Car si nous avons souligné la relative protection dont jouissait le “ récepteur ” ; l’émetteur est, lui aussi, dans la même situation. Si son inconscient le “ censure ” pour des raisons associées à sa morale, son éducation, sa personnalité ; il sera incapable de réaliser la moindre influence efficace. Quand tous les paramètres que nous venons d’énumérer sont réunis, force est de reconnaître que l’influence à distance devient alors le phénomène Psi le plus utile ou le plus…néfaste. Ce n’est pas Esope (fabuliste Grec. 6 ème siècle av.J-C.) qui nous démentira. Comme pour d’autres phénomènes paranormaux ; nous avons la possibilité d’en faire bon usage ou au contraire de l’utiliser dans le but de nuire à nos contemporains. On peut comprendre aisément pourquoi on parle peu de ce type de phénomène paranormal au niveau du grand public. Les militaires et politiques ont rapidement saisi tout le parti qu’ils pouvaient tirer d’un tel pouvoir : pour exemples : influencer le discours d’un homme politique en modifiant suffisamment son sens , intervenir sur des marchés d’armement ou des négociations politico - financières importantes, ou encore, induire des troubles comportementaux sévères, voire des pathologies au pronostic sombre.
Dès 1965 les Russes étudient le phénomène
Les Russes, sous la férule du Prof.
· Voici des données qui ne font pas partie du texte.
/-- Every sensor converts (R449 to R470). -/
def sensorSample (d : Dev) (rest : Option Int × Option Int) (odd : List (Nat × Option Int × Option Int))
    (inlet outlet : Option Int) : Dev :=
  let s := allPlots.foldl (fun (s : Dev × List Arb × List (Nat × Nat × Option Nat)) p =>
    let r := readingOf rest odd p
    let q := senseStep s.1 p r.1 r.2
    (q.1, s.2.1 ++ [q.2.1], s.2.2 ++ q.2.2)) (d, [], [])
  let f := s.2.1.foldl (fun (x : Dev × List Arb) a =>
    let q := lostFill x.1 s.2.1 a
    (q.1, x.2 ++ [q.2])) (s.1, [])
  let vs := f.2
  let t := vs.foldl (fun (x : Dev × Option Arb) a =>
    let q := arbShow x.1 a
    (q.1, if q.2 && x.2.isNone then some a else x.2)) (f.1, none)
  let hl := hotSpot (·.logic) vs
  let hb := hotSpot (·.bed) vs
  let d := (t.1.rs fTHM_STATUS_HOT_LOGIC (codeOf 12 hl.1)).rs fTHM_STATUS_HOT_BED (codeOf 12 hb.1)
  let d := (d.rs fTHM_STATUS_PLOT_LOGIC hl.2).rs fTHM_STATUS_PLOT_BED hb.2
  let d := (List.range 2).foldl (fun d h => swingStep d h (hotSpot (·.logic) (vs.filter (fun a => plotHalf a.plot = h))).1) d
  let d := warmStep d hl.1
  let x := levelStep (levelStep (levelStep (levelStep (d, s.2.2) fTHM_STATUS_WARN_LOGIC hl 760 0x0301)
    fTHM_STATUS_WARN_BED hb 720 0x0301) fTHM_STATUS_THR_LOGIC hl 800 0x0302) fTHM_STATUS_THR_BED hb 760 0x0302
  let x := (if x.1.rg fTHM_STATUS_THR_LOGIC = 1 ∨ x.1.rg fTHM_STATUS_THR_BED = 1 then x.1.latch 2 else x.1, x.2)
  let i := coolReading x.1 fTHM_COOL_STATUS_INLET fTHM_COOL_STATUS_INLET_BAD inlet
  let o := coolReading i.1 fTHM_COOL_STATUS_OUTLET fTHM_COOL_STATUS_OUTLET_BAD outlet
  let n := inletStep o.1 i.2.2
  let w := flowStep n.1
  let p := stopStep w.1 hl.1 hb.1
  let d := coolDuty (thermalLimit p.1 hl.1 hb.1)
  let d := d.rs fTHM_STATUS_FC_IN_USE (if forecastUsed d then 1 else 0)
  let codes := (x.2 ++ i.2.1 ++ o.2.1 ++ n.2 ++ w.2 ++ p.2).foldl (fun l e => codeInsert e l) []
  let d := codes.foldl (fun d e =>
    let d := thmErr d e.1 e.2.1 e.2.2
    if e.1 = 0x0309 ∧ d.rg fSHD_FW_STATE = 2 then judge d e.2.1 10 0x0309 6 none 0 none else d) d
  let d := emergUpdate d
  match t.2 with
  | some a => if d.rst.trip then d else thermalTrip d a
  | none => d

/-- SENSOR_SAMPLE: the readings in 0.125 °C, none where a conversion does not complete; `odd` gives the plots whose
readings differ from those of all others (R449). -/
def execSensorSample (rest : Option Int × Option Int) (odd : List (Nat × Option Int × Option Int)) (inlet outlet : Option Int)
    (s : State) : Host.Outcome State Fault Refusal :=
  onAon s (fun d => sensorSample d rest odd inlet outlet)

/-! ## Ervoec's decisions (R452 to R454) -/

/-- The agreeing samples count afresh. -/
def agreeClear (d : Dev) (p : Nat) : Dev := d.setSense p { d.sense p with agree := 0 }

/-- A write of MASK (R453). -/
def maskWrite (d : Dev) (p mask : Nat) : Dev :=
  let st := d.rg (fTHM_PLOT_SENSE_STATE.at p)
  let badL := decide (d.rg (fTHM_PLOT_SENSE_LOGIC_INVALID.at p) = 1)
  let badB := decide (d.rg (fTHM_PLOT_SENSE_BED_INVALID.at p) = 1)
  let d := agreeClear d p
  if mask = 3 then thmErr d 0x0311 p none
  else if st = 5 ∨ (mask ≠ 2 ∧ badB) ∨ (mask ≠ 1 ∧ badL) then thmErr d 0x0312 p none
  else
    let d := d.rs (fTHM_PLOT_ARB_MASK.at p) mask
    let go (d : Dev) (n : Nat) : Dev := (d.rs (fTHM_PLOT_SENSE_STATE.at p) n).rs (fTHM_PLOT_SENSE_DIS_COUNT.at p) 0
    if mask ≠ 0 then thmErr (go d (mask + 1)) 0x0306 p none
    else if st = 2 ∨ st = 3 then go d 0
    else d

/-- A write of UNDECIDED (R453). -/
def undecidedWrite (d : Dev) (p v : Nat) : Dev :=
  let st := d.rg (fTHM_PLOT_SENSE_STATE.at p)
  let d := (agreeClear d p).rs (fTHM_PLOT_ARB_UNDECIDED.at p) v
  if v = 1 ∧ st = 1 then thmErr (d.rs (fTHM_PLOT_SENSE_STATE.at p) 4) 0x0307 p none
  else if v = 0 ∧ st = 4 then
    (d.rs (fTHM_PLOT_SENSE_STATE.at p) 1).rs (fTHM_PLOT_SENSE_DIS_COUNT.at p) 0
  else d

/-- A write of THM_PLOT_ARB: MASK and UNDECIDED act when they change, or when MASK differs from the masking in force (R453,
log entry 39). -/
def arbWrite (d : Dev) (p data : Nat) : Dev :=
  let d := d.rs (fTHM_PLOT_ARB_EXP_OFFSET.at p) (bitsOf data 0 12)
  let m := bitsOf data 16 2
  let st := d.rg (fTHM_PLOT_SENSE_STATE.at p)
  let inForce := if st = 2 then 1 else if st = 3 then 2 else d.rg (fTHM_PLOT_ARB_MASK.at p)
  let d := if m ≠ d.rg (fTHM_PLOT_ARB_MASK.at p) ∨ m ≠ inForce then maskWrite d p m else d
  if bitsOf data 12 1 ≠ d.rg (fTHM_PLOT_ARB_UNDECIDED.at p) then undecidedWrite d p (bitsOf data 12 1) else d

/-- SENSOR_MASK_WRITE (R453). -/
def execSensorMaskWrite (p mask : Nat) (s : State) : Host.Outcome State Fault Refusal :=
  onDev s (fun d => if isPlot p then maskWrite d p (mask % 4) else d)

/-- UNDECIDED_WRITE (R453). -/
def execUndecidedWrite (p v : Nat) (s : State) : Host.Outcome State Fault Refusal :=
  onDev s (fun d => if isPlot p then undecidedWrite d p (v % 2) else d)

/-- A temperature in °C as a binary32 value. -/
def tempVal (t : Int) : FVal := .fin (decide (t < 0)) t.natAbs (-3)

/-- The difference of two binary32 values. -/
def sub32 (a b : FVal) : FVal := (add32 a b.neg).1

/-- Values in ascending order. -/
def insertVal (v : FVal) : List FVal → List FVal
  | [] => [v]
  | x :: t => if ltExact v x then v :: x :: t else x :: insertVal v t

/-- The median: of an even count, the mean of its two middle values (R454). -/
def median (vs : List FVal) : FVal :=
  let o := vs.foldl (fun l v => insertVal v l) []
  let n := o.length
  if n % 2 = 1 then o.getD (n / 2) fZero
  else (mul32 (add32 (o.getD (n / 2 - 1) fZero) (o.getD (n / 2) fZero)).1 (.fin false 1 (-1))).1

/-- The verdict of R454 on a plot, with the model's values in binary32 by plot: 0 none, 1 logic, 2 bed. -/
def resolve (d : Dev) (p : Nat) (model : Nat → Nat × Nat) : Nat :=
  let res (q : Nat) : FVal × FVal :=
    (sub32 (tempVal (signedOf 12 (d.rg (fTHM_PLOT_SENSE_LOGIC.at q)))) (val32 (model q).1),
      sub32 (tempVal (signedOf 12 (d.rg (fTHM_PLOT_SENSE_BED.at q)))) (val32 (model q).2))
  let nb := allPlots.filter (fun q => isNeighbour p q && d.rg (fTHM_PLOT_SENSE_STATE.at q) = 0)
  let c := if 2 ≤ nb.length then (median (nb.map (fun q => (res q).1)), median (nb.map (fun q => (res q).2)))
    else (fZero, fZero)
  let dl := (sub32 (res p).1 c.1).abs
  let db := (sub32 (res p).2 c.2).abs
  let three := fInt 3
  let ge (a b : FVal) : Bool := !a.isNaN && !b.isNaN && !ltExact a b
  if ge dl (add32 db three).1 then 1 else if ge db (add32 dl three).1 then 2 else 0

/-- SENSOR_RESOLVE of a plot in DISAGREE or UNDECIDED; `model` lists the thermal model's logic and bed values by plot, in
binary32 (R454). -/
def execSensorResolve (p : Nat) (model : List (Nat × Nat × Nat)) (s : State) : Host.Outcome State Fault Refusal :=
  onDev s (fun d =>
    let st := d.rg (fTHM_PLOT_SENSE_STATE.at p)
    if isPlot p ∧ (st = 1 ∨ st = 4) ∧ d.rg fSHD_FW_STATE = 2 then
      let v := resolve d p (fun q => ((model.find? (fun e => e.1 = q)).map (·.2)).getD (0, 0))
      if v = 0 then undecidedWrite d p 1 else maskWrite d p v
    else d)

/-! ## The forecast (R457) -/

/-- A write of THM_FORECAST. -/
def forecastWrite (d : Dev) (data : Nat) : Dev :=
  let d := (d.rs fTHM_FORECAST_PRED_LOGIC (bitsOf data 52 12)).rs fTHM_FORECAST_PRED_BED (bitsOf data 40 12)
  let d := { d with therm := { d.therm with fcValid := true } }
  d.rs fTHM_STATUS_FC_IN_USE (d.rg fTHM_CFG_FORECAST_EN)

/-- THM_FORECAST_WRITE (R457). -/
def execThmForecastWrite (data : Nat) (s : State) : Host.Outcome State Fault Refusal := onDev s (fun d => forecastWrite d data)

/-- FORECAST_EXPIRY: 5 ms without a write (R457). -/
def execForecastExpiry (s : State) : Host.Outcome State Fault Refusal :=
  onDev s (fun d =>
    if !d.therm.fcValid then d
    else
      let used := forecastUsed d
      let d := { d with therm := { d.therm with fcValid := false } }.rs fTHM_STATUS_FC_IN_USE 0
      if used then thmErr d 0x030F 0xFFFF none else d)

/-! ## Flow pulses and the coolant registers (R462, R466, R473) -/

/-- FLOW_PULSE_EDGE, `ac` cycles after the pulse before it: F spans the last eight intervals (R462). -/
def execFlowPulseEdge (ac : Nat) (s : State) : Host.Outcome State Fault Refusal :=
  onAon s (fun d =>
    let is := (ac :: d.therm.intervals).take 8
    let k := d.rg fTHM_COOL_CFG_PULSES_PER_L * is.sum
    let f := if is.length < 8 ∨ k = 0 then 0 else min 4095 (nearest 1200000000000 k)
    ({ d with therm := { d.therm with intervals := is } }.rs fTHM_COOL_STATUS_FLOW f).rs fTHM_COOL_STATUS_NO_PULSE 0)

/-- NO_PULSE_TIMEOUT: F is 0 and FLOW_STOP is entered: Lc, the full request, and at the next sample STOP (R462, R465). -/
def execNoPulseTimeout (s : State) : Host.Outcome State Fault Refusal :=
  onAon s (fun d =>
    let was := d.therm.flowStop
    let d := { d with therm := { d.therm with flowStop := true, flowBack := 0 } }
    let d := (d.rs fTHM_COOL_STATUS_FLOW 0).rs fTHM_COOL_STATUS_NO_PULSE 1
    let d := coolDuty (d.rs fTHM_LIMIT_LC_W (coolLimit d / 1000))
    let d := if was then d else thmErr d 0x030C 0xFFFF (some 0)
    emergUpdate d)

/-- The TRACK duty after an update (R466). -/
def trackDuty (d : Dev) : Nat :=
  let f := flowSum d
  let set : Int := d.rg fTHM_COOL_CFG_FLOW_SET * f.2
  let step : Int := if set = 0 then 0 else (2 * (250 * (set - f.1)) + set) / (2 * set)
  (max (d.rg fTHM_COOL_CFG_DUTY_MIN : Int) (min 1000 (d.rg fTHM_COOL_STATUS_DUTY + step))).toNat

/-- COOL_REQ_TRACK_UPDATE (R466). -/
def execCoolReqTrackUpdate (s : State) : Host.Outcome State Fault Refusal :=
  onAon s (fun d =>
    if d.rg fTHM_COOL_CTRL_MODE = 0 ∧ ¬ coolFull d then d.rs fTHM_COOL_STATUS_DUTY (trackDuty d) else d)

/-- A write of THM_COOL_CFG (0), THM_COOL_CTRL (1) or THM_WARM (2): a value out of range has no effect on any field
(R473). -/
def coolCfgWrite (d : Dev) (reg data : Nat) : Dev :=
  let bad := thmErr d 0x0311 0xFFFF none
  if reg = 0 then
    let ppl := bitsOf data 32 16
    let set := bitsOf data 16 12
    if ppl < 3000 ∨ set < 120 ∨ 1000 < set ∨ 1000 < bitsOf data 0 10 then bad
    else ((d.rs fTHM_COOL_CFG_PULSES_PER_L ppl).rs fTHM_COOL_CFG_FLOW_SET set).rs fTHM_COOL_CFG_DUTY_MIN (bitsOf data 0 10)
  else if reg = 1 then
    if 1000 < bitsOf data 0 10 then bad
    else coolDuty ((d.rs fTHM_COOL_CTRL_MODE (bitsOf data 12 1)).rs fTHM_COOL_CTRL_DUTY_FIXED (bitsOf data 0 10))
  else if 900 < bitsOf data 0 10 then bad
  else (d.rs fTHM_WARM_WARM_EN (bitsOf data 63 1)).rs fTHM_WARM_FLOOR_W (bitsOf data 0 10)

/-- THM_COOL_CFG_WRITE (R473). -/
def execThmCoolCfgWrite (reg data : Nat) (s : State) : Host.Outcome State Fault Refusal :=
  onDev s (fun d => if reg < 3 then coolCfgWrite d reg data else d)

/-! ## Monitors (R562) -/

/-- VDD_PLOT_DROOP of a cluster, down to `mv` (R562). -/
def execVddPlotDroop (cluster mv : Nat) (s : State) : Host.Outcome State Fault Refusal :=
  onDev s (fun d =>
    if cluster < 80 ∧ mv + d.rg (fTHM_MON_THRESH_MV.at cluster) < 750 then
      (d.count (fTHM_MON_DROOPS.at cluster) 1).rs (fTHM_MON_MIN_MV.at cluster) (min mv (d.rg (fTHM_MON_MIN_MV.at cluster)))
    else d)

/-- A write of a droop monitor: ones clear DROOPS bits, ones over all of MIN_MV reset it, THRESH_MV of 0 has no effect (R562). -/
def monWrite (d : Dev) (cluster data : Nat) : Dev :=
  let n := d.rg (fTHM_MON_DROOPS.at cluster)
  let d := d.rs (fTHM_MON_DROOPS.at cluster) (n ^^^ (n &&& bitsOf data 48 16))
  let d := if bitsOf data 24 12 = 0xFFF then d.rs (fTHM_MON_MIN_MV.at cluster) 0xFFF else d
  if bitsOf data 0 6 = 0 then thmErr d 0x0311 0xFFFF none else d.rs (fTHM_MON_THRESH_MV.at cluster) (bitsOf data 0 6)

/-- THM_MON_WRITE (R562). -/
def execThmMonWrite (cluster data : Nat) (s : State) : Host.Outcome State Fault Refusal :=
  onDev s (fun d => if cluster < 80 then monWrite d cluster data else d)

/-- MONITOR_WINDOW: the edges that each cluster's oscillator gave in the window, cluster 0 first (R562). -/
def execMonitorWindow (counts : List Nat) (s : State) : Host.Outcome State Fault Refusal :=
  onDev s (fun d => (List.range 80).foldl (fun d i =>
    match counts[i]? with
    | some n => d.rs (fTHM_MON_RO_COUNT.at i) n
    | none => d) d)

/-! ## THERMAL_QUERY (R471) -/

/-- The value of a register from a list of its fields. -/
def regWord (d : Dev) (fs : List Fld) : Nat := fs.foldl (fun a f => a + d.rg f * 2 ^ f.lo) 0

/-- The 64 bytes of the reply. -/
def thermalBody (d : Dev) : List Byte :=
  leBytes 8 (regWord d [fTHM_STATUS_HOT_LOGIC, fTHM_STATUS_HOT_BED, fTHM_STATUS_PLOT_LOGIC, fTHM_STATUS_PLOT_BED,
    fTHM_STATUS_STOP, fTHM_STATUS_THR_BED, fTHM_STATUS_WARN_BED, fTHM_STATUS_THR_LOGIC, fTHM_STATUS_WARN_LOGIC,
    fTHM_STATUS_FC_IN_USE]) ++
  leBytes 8 (regWord d [fTHM_EMERG_ACTIVE, fTHM_EMERG_PMBUS_FAULT, fTHM_EMERG_FAST_CUT, fTHM_EMERG_FLOW_STOP,
    fTHM_EMERG_FLOW_THROTTLE, fTHM_EMERG_STOP, fTHM_EMERG_THR_BED, fTHM_EMERG_THR_LOGIC]) ++
  leBytes 8 (regWord d [fTHM_LIMIT_LC_W, fTHM_LIMIT_LT_W, fTHM_LIMIT_X]) ++
  leBytes 8 (regWord d [fTHM_COOL_STATUS_INLET, fTHM_COOL_STATUS_OUTLET, fTHM_COOL_STATUS_FLOW, fTHM_COOL_STATUS_FLOW_1S,
    fTHM_COOL_STATUS_DUTY, fTHM_COOL_STATUS_FLOW_LOW, fTHM_COOL_STATUS_INLET_BAD, fTHM_COOL_STATUS_OUTLET_BAD,
    fTHM_COOL_STATUS_NO_PULSE]) ++
  leBytes 8 (regWord d [fTHM_CYCLES_W_BIN45, fTHM_CYCLES_W_BIN30, fTHM_CYCLES_W_BIN20]) ++
  leBytes 8 (regWord d [fTHM_CYCLES_E_BIN45, fTHM_CYCLES_E_BIN30, fTHM_CYCLES_E_BIN20]) ++
  leBytes 8 (regWord d [fTHM_TRIP_LOG_TRIPS, fTHM_TRIP_LOG_PLOT, fTHM_TRIP_LOG_KIND, fTHM_TRIP_LOG_VALUE]) ++ zeros 8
Leonid Vassiliev de l’Université de Leningrad (actuelle St Pétersbourg) avait, dès la fin des années 1960, impulsé des recherches parapsychologiques officielles, financées par l’état. Les savants soviétiques n’étaient guère intéressés par les phénomènes dits physiques (PK) et les sujets qu’ils montraient régulièrement au bloc occidental et qui démontraient des prouesses télékinésiques : Nina Kulagina, Boris Ermolaev, Alla Vinagrodova, Elvira Shevchuck, etc. étaient surtout destinés à créer un leurre en masquant ainsi la véritable nature des recherches parapsychologiques, à savoir : l’influence à distance.